* Your task: In the data below, one line contains "refine ⟨s.onPart fun" and a later one contains "none => simp". Print both, with every line between them, exactly and alone.

* Data in this exercise:
──────────

/-- Settles O14, from what time and the loss each leave of the part. -/
theorem referenceLossStopsTheMarks : Obligations.ReferenceLossStopsTheMarks := by
  refine ⟨fun dt s => ?_, fun s hl => ⟨fun m => ?_, fun b => ?_⟩⟩
  · obtain ⟨hrate, -, hrelock, -⟩ := s.part.elapse_tb_kept dt
    obtain ⟨hrun, -, htick, -⟩ := s.part.elapse_sameFixed dt
    have hclk := s.part.elapse_clk dt
    have hgame : (s.part.elapse dt).clk.game = s.part.clk.game := by rw [hclk]
    have haux : (s.part.elapse dt).clk.aux = s.part.clk.aux := by rw [hclk]
    have hscore : (s.part.elapse dt).clk.score = s.part.clk.score := by rw [hclk]
    have hlost := clockReferenceLost_eq (s.part.elapse dt).clk
    refine ⟨s.onPart fun p => (p.elapse dt).loseReference, rfl, rfl, rfl, rfl, rfl, rfl, hrate, ?_, rfl,
      congrArg ClockUnit.word hlost, (congrArg ClockUnit.game hlost).trans hgame,
      (congrArg ClockUnit.aux hlost).trans haux,
      (congrArg ClockUnit.score hlost).trans hscore,
      s.part.elapse_sec dt, s.part.elapse_blk dt, htick, hrun⟩
    · show ((s.part.elapse dt).tb.relocking || (s.part.elapse dt).tb.synthLocked) = _
      rw [hrelock, Part.elapse_synthLocked]
  · show Host.Outcome.next { s with part := s.part.frameMark m } = _
    rw [Part.frameMark, if_neg (by simp [hl])]
  · show Host.Outcome.next { s with part := s.part.msTick b } = _
    rw [Part.msTick, if_neg (by simp [hl])]

end Sys2Proof.Machine
end


section
/-! PROOFS. Frame lengths and house sync (O16, O21). -/

namespace Sys2Proof.Machine

/-! ## The length of a frame (R4, R7, R8) -/

/-- A clamp as the smaller of the top and the larger of the bottom and the number. -/
theorem clampInt_eq (lo hi z : Int) (h : lo ≤ hi) : clampInt lo hi z = max lo (min hi z) := by
  unfold clampInt
  split
  · omega
  · split <;> omega

/-- The correction of one frame: none in FREE_RUN and HOLDOVER, and within −S..+S (R4). -/
theorem Timebase.step_cases (b : Timebase) :
    (b.genlock = .freeRun ∨ b.genlock = .holdover → b.step = 0) ∧
    (b.genlock = .locking ∨ b.genlock = .locked →
      b.step = max (-(b.rate.limit : Int)) (min b.rate.limit b.correction)) ∧
    0 ≤ (b.rate.length : Int) + b.step := by
  have hc := clampInt_eq (-(b.rate.limit : Int)) b.rate.limit b.correction (by omega)
  have hl : b.rate.limit ≤ b.rate.length := Nat.div_le_self _ _
  unfold Timebase.step
  rw [hc]
  refine ⟨?_, ?_, ?_⟩
  · rintro (h | h) <;> rw [h] <;> rfl
  · rintro (h | h) <;> rw [h] <;> rfl
  · split <;> omega

/-- Where the sync-loss timer does not run out in some periods, they are periods run and nothing else (R5). -/
theorem Timebase.elapsed_of_timer (b : Timebase) (dt : Nat) (h : ∀ r, b.syncTimer = some r → dt < r) :
    b.elapsed dt = { b.ranOn dt with syncTimer := b.syncTimer.map (· - dt) } := by
  unfold Timebase.elapsed Timebase.ranOn
  cases hs : b.syncTimer with
  | none => simp
  | some r =>
    have hr := h r hs
    simp [show ¬r ≤ dt by omega]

──────────

* Answer below:
    refine ⟨s.onPart fun p => (p.elapse dt).loseReference, rfl, rfl, rfl, rfl, rfl, rfl, hrate, ?_, rfl,
      congrArg ClockUnit.word hlost, (congrArg ClockUnit.game hlost).trans hgame,
      (congrArg ClockUnit.aux hlost).trans haux,
      (congrArg ClockUnit.score hlost).trans hscore,
      s.part.elapse_sec dt, s.part.elapse_blk dt, htick, hrun⟩
    · show ((s.part.elapse dt).tb.relocking || (s.part.elapse dt).tb.synthLocked) = _
      rw [hrelock, Part.elapse_synthLocked]
  · show Host.Outcome.next { s with part := s.part.frameMark m } = _
    rw [Part.frameMark, if_neg (by simp [hl])]
  · show Host.Outcome.next { s with part := s.part.msTick b } = _
    rw [Part.msTick, if_neg (by simp [hl])]

end Sys2Proof.Machine
end


section
/-! PROOFS. Frame lengths and house sync (O16, O21). -/

namespace Sys2Proof.Machine

/-! ## The length of a frame (R4, R7, R8) -/

/-- A clamp as the smaller of the top and the larger of the bottom and the number. -/
theorem clampInt_eq (lo hi z : Int) (h : lo ≤ hi) : clampInt lo hi z = max lo (min hi z) := by
  unfold clampInt
  split
  · omega
  · split <;> omega

/-- The correction of one frame: none in FREE_RUN and HOLDOVER, and within −S..+S (R4). -/
theorem Timebase.step_cases (b : Timebase) :
    (b.genlock = .freeRun ∨ b.genlock = .holdover → b.step = 0) ∧
    (b.genlock = .locking ∨ b.genlock = .locked →
      b.step = max (-(b.rate.limit : Int)) (min b.rate.limit b.correction)) ∧
    0 ≤ (b.rate.length : Int) + b.step := by
  have hc := clampInt_eq (-(b.rate.limit : Int)) b.rate.limit b.correction (by omega)
  have hl : b.rate.limit ≤ b.rate.length := Nat.div_le_self _ _
  unfold Timebase.step
  rw [hc]
  refine ⟨?_, ?_, ?_⟩
  · rintro (h | h) <;> rw [h] <;> rfl
  · rintro (h | h) <;> rw [h] <;> rfl
  · split <;> omega

/-- Where the sync-loss timer does not run out in some periods, they are periods run and nothing else (R5). -/
theorem Timebase.elapsed_of_timer (b : Timebase) (dt : Nat) (h : ∀ r, b.syncTimer = some r → dt < r) :
    b.elapsed dt = { b.ranOn dt with syncTimer := b.syncTimer.map (· - dt) } := by
  unfold Timebase.elapsed Timebase.ranOn
  cases hs : b.syncTimer with
  | none => simp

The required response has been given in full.